[[ Dataset records open ]]
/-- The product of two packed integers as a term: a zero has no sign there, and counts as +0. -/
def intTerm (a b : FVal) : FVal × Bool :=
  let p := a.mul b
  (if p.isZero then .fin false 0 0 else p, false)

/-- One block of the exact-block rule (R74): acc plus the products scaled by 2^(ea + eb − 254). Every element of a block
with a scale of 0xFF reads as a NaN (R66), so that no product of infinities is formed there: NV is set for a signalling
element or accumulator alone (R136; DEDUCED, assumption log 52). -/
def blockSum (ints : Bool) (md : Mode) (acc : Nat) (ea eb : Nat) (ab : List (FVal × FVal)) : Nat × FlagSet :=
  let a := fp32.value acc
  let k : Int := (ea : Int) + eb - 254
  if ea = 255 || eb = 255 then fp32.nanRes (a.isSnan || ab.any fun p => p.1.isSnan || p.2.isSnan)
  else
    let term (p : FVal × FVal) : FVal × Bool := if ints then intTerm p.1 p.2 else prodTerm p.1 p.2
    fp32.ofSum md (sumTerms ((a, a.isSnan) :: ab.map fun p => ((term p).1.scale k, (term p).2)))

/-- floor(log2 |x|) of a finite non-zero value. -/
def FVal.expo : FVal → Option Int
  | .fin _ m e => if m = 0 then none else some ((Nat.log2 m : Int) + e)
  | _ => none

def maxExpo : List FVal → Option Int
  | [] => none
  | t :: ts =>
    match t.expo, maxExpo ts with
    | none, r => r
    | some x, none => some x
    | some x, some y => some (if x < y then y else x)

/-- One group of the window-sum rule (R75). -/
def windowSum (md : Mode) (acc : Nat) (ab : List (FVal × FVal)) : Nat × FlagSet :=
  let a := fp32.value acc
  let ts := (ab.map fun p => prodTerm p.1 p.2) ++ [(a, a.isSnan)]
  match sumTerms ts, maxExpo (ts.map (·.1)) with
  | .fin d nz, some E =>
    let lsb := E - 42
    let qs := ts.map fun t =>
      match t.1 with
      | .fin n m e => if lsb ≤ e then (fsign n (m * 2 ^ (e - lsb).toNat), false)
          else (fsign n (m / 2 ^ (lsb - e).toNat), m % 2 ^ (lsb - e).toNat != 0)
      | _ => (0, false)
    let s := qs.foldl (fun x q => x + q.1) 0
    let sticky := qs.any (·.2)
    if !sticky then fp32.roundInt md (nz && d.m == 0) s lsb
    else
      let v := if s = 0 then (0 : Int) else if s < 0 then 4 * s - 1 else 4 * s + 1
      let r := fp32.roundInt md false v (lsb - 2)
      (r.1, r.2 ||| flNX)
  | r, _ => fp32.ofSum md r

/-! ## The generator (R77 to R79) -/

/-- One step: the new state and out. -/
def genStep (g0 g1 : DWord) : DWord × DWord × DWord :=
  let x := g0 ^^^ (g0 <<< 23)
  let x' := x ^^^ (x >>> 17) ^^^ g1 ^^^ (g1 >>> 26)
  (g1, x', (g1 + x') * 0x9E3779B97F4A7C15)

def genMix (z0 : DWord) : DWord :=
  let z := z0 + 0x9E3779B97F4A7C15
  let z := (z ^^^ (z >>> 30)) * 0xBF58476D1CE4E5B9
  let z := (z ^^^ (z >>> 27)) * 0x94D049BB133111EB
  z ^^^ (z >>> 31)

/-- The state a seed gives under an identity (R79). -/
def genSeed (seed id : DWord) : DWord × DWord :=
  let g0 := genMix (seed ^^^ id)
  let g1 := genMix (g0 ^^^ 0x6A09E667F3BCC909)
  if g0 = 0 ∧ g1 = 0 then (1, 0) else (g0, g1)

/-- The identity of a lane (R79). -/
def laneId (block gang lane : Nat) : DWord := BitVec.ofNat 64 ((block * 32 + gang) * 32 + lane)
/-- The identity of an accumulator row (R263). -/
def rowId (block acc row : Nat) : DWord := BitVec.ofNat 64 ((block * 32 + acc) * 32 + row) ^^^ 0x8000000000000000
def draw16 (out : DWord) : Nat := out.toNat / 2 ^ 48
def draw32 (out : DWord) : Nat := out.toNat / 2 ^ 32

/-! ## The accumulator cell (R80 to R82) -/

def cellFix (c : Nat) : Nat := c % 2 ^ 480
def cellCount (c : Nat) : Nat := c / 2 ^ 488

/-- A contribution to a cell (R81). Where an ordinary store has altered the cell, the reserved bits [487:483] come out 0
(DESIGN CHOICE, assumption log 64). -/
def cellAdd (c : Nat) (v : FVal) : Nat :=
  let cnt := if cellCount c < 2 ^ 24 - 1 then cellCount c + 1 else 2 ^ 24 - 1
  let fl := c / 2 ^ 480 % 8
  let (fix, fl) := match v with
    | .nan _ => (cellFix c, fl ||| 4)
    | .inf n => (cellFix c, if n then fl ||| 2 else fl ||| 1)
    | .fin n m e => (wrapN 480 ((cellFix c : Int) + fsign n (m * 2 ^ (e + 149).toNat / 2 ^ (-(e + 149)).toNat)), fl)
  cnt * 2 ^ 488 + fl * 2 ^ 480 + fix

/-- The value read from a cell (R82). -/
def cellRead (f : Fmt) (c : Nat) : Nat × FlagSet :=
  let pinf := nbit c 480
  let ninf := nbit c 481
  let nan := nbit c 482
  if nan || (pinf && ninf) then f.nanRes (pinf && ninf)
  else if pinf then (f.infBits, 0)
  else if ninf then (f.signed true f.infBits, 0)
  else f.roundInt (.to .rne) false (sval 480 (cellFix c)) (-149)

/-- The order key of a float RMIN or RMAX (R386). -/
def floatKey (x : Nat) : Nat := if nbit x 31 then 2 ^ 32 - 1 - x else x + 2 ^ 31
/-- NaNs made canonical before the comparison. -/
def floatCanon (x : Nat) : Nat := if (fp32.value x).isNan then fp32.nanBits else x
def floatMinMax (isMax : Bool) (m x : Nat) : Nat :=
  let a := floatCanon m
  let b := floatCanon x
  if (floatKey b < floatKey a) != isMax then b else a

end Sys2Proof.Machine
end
[[ Dataset records closed ]]
[[ Dataset records open ]]
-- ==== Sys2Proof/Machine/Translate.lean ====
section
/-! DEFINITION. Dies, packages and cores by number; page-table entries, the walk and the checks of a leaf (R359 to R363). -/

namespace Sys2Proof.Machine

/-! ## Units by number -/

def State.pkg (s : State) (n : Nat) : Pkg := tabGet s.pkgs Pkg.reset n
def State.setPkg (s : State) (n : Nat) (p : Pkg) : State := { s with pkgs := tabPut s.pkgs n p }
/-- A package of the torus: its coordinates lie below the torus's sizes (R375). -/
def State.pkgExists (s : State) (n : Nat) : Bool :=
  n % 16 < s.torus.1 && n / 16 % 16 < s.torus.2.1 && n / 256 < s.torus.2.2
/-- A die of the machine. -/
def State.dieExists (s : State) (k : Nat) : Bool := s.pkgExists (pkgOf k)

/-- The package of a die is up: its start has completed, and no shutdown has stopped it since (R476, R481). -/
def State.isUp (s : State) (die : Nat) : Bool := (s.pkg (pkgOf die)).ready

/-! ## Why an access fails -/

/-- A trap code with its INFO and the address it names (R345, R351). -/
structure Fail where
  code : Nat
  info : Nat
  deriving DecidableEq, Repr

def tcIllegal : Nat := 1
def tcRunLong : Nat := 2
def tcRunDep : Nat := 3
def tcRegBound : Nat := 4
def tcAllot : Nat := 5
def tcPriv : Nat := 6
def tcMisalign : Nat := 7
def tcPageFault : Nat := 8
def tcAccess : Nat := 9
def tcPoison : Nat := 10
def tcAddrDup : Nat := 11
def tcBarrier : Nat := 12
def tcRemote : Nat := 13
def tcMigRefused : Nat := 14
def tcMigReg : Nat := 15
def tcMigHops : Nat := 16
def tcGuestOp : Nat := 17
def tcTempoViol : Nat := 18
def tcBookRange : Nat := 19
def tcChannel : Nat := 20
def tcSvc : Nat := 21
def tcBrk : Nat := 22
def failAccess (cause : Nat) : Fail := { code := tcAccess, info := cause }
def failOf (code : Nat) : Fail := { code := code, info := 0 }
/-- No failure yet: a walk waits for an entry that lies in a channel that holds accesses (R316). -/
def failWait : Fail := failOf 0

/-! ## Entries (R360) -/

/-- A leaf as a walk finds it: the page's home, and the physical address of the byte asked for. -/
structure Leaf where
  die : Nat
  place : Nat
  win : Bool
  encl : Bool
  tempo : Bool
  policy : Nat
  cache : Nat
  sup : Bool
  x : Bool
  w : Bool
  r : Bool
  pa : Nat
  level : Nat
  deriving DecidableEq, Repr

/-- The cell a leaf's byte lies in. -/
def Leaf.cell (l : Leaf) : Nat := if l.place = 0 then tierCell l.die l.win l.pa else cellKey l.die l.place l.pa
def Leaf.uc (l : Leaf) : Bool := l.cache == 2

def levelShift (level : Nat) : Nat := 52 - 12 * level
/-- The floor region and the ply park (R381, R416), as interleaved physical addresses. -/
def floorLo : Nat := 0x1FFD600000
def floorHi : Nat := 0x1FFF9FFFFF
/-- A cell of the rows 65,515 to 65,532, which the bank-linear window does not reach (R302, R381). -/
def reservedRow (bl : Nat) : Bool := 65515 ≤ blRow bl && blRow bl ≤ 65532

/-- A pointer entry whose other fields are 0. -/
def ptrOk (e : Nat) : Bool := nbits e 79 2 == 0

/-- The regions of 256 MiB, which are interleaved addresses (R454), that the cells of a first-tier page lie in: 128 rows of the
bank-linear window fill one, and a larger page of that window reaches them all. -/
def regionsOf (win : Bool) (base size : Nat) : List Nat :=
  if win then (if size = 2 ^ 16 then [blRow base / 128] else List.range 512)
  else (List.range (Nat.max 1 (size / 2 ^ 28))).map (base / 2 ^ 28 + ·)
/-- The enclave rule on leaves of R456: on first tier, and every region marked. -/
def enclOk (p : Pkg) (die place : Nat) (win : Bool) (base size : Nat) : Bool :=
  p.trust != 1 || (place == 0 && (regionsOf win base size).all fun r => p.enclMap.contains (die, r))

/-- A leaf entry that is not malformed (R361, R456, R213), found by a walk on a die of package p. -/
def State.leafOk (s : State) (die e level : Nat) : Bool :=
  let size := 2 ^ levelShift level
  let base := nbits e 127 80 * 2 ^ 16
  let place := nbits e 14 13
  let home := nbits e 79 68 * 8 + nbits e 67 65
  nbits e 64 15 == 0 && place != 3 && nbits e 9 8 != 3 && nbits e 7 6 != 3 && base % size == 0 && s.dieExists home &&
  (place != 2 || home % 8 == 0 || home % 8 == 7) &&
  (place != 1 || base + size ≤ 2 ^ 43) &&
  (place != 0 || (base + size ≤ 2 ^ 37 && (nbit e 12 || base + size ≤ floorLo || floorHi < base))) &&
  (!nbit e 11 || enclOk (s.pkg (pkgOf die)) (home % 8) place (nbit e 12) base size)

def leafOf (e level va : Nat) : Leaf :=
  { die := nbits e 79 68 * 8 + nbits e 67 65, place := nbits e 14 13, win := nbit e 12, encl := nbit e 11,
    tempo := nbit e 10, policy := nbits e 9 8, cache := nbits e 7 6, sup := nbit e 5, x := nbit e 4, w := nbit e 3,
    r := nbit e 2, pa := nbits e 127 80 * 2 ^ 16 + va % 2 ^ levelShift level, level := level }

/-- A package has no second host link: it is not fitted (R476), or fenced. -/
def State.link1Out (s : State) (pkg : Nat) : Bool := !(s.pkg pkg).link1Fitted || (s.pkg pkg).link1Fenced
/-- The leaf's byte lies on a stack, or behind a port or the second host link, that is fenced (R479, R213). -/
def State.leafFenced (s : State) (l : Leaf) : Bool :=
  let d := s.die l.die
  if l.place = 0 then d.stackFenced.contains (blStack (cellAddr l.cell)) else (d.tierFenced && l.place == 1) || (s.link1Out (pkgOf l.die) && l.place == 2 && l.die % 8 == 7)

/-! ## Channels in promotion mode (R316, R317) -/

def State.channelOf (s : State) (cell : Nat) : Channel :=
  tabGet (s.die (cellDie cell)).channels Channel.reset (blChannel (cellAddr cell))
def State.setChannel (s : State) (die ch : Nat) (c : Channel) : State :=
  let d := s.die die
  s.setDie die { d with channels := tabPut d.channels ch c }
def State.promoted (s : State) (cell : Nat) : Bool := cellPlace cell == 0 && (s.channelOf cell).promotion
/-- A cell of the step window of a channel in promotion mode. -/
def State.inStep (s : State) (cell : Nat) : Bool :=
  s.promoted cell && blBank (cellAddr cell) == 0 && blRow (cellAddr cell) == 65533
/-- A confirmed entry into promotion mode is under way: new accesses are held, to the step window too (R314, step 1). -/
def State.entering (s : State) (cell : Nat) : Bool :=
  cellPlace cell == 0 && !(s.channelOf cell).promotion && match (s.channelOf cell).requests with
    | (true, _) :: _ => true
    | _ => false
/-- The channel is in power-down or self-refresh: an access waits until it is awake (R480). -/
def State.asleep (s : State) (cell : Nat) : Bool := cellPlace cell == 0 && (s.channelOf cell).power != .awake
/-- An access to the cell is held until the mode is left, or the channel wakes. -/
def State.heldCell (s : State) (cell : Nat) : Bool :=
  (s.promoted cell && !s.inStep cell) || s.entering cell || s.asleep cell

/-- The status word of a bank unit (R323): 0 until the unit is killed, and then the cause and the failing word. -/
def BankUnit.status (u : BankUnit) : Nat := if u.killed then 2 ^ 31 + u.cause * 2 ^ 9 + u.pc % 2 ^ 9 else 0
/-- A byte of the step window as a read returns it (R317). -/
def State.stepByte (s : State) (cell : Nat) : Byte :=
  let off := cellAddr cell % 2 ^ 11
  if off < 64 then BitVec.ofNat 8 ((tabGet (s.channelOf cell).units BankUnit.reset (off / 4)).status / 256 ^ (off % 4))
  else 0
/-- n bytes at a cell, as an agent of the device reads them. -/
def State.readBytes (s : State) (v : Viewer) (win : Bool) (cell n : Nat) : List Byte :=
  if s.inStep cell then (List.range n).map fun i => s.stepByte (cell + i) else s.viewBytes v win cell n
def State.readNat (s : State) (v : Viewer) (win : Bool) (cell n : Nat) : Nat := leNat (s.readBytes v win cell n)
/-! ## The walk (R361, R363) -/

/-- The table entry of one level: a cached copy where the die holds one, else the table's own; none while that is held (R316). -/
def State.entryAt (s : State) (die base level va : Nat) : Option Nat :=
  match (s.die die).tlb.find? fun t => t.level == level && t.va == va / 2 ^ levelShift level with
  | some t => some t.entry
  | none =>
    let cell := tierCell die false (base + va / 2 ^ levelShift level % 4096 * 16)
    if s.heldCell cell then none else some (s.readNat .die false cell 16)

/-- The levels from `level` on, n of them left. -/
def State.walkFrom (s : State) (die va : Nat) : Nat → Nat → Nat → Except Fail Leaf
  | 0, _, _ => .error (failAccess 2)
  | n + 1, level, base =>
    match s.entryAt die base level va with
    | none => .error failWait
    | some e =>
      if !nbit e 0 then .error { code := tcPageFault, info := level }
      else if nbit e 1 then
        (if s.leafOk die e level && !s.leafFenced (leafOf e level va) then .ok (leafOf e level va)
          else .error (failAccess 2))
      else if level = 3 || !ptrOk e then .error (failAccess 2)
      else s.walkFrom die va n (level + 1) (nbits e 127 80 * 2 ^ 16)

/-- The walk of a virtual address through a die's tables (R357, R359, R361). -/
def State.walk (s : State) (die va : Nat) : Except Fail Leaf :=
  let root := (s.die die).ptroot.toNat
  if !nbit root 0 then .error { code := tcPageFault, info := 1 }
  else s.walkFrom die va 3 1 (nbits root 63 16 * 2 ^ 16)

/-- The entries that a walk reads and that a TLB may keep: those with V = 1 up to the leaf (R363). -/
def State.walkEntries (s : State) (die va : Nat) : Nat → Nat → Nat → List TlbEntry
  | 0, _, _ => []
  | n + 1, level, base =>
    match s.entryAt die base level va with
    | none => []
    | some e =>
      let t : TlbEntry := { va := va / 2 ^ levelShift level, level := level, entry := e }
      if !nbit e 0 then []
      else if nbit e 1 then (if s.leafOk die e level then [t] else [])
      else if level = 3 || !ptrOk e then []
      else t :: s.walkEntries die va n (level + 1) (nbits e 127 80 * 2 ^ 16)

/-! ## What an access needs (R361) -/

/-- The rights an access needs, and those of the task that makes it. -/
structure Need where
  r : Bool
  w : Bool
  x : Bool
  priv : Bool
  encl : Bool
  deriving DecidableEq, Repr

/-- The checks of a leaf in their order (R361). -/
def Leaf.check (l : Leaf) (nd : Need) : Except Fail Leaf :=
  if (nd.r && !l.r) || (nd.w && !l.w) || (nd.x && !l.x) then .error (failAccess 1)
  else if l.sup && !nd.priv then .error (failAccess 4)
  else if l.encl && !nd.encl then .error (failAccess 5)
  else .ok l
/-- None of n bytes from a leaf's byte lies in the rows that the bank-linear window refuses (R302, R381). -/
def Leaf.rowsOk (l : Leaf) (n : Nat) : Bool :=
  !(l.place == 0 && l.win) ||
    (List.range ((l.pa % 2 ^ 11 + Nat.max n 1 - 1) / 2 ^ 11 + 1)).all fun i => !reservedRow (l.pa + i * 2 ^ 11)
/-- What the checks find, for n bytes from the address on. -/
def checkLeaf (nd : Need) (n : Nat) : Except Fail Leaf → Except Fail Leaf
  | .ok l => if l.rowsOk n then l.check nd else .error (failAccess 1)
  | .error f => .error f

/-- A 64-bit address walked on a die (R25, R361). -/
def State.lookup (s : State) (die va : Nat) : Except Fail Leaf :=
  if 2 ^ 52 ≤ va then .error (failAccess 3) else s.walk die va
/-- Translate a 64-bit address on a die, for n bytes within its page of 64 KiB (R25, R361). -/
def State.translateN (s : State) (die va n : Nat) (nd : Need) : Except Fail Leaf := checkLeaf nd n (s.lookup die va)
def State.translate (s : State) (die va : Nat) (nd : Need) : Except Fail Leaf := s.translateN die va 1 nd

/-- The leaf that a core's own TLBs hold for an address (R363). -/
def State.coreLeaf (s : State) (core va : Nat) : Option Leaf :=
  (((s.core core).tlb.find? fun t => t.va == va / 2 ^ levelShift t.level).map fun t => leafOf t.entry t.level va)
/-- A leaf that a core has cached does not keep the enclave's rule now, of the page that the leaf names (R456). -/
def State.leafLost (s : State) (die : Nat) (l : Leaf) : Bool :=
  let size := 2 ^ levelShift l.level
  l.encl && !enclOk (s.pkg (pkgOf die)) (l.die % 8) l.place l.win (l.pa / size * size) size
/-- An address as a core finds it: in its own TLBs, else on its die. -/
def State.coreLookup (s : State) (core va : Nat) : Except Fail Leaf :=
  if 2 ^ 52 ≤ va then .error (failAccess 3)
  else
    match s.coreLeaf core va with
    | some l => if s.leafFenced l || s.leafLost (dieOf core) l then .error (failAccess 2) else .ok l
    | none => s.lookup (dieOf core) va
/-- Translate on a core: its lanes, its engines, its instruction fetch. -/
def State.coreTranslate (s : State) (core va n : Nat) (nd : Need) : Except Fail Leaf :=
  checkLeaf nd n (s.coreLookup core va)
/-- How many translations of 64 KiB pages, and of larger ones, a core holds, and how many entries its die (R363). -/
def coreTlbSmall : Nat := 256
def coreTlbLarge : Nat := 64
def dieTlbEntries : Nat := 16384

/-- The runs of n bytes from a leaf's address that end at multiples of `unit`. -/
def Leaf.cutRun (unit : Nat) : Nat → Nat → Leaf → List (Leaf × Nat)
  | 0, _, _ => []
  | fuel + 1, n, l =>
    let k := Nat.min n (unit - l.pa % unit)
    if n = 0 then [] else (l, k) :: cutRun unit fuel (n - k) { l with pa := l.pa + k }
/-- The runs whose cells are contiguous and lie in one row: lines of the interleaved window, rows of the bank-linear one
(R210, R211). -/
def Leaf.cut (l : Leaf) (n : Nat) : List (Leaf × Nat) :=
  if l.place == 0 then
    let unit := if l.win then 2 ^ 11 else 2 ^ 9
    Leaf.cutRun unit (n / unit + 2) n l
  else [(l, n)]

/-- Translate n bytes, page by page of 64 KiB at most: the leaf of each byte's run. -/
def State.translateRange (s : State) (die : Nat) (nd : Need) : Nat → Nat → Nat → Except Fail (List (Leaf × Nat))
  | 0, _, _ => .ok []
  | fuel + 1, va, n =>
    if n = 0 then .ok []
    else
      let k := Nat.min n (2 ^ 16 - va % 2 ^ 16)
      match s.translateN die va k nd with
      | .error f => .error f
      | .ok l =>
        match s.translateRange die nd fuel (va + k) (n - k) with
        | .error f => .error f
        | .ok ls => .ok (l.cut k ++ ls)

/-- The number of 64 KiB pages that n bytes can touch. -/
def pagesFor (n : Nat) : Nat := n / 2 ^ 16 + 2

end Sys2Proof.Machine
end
[[ Dataset records closed ]]
Whenever the word "prodTerm" shows up in a line of the entries above, copy that line.

:: Expected answer ::
    let term (p : FVal × FVal) : FVal × Bool := if ints then intTerm p.1 p.2 else prodTerm p.1 p.2
  let ts := (ab.map fun p => prodTerm p.1 p.2) ++ [(a, a.isSnan)]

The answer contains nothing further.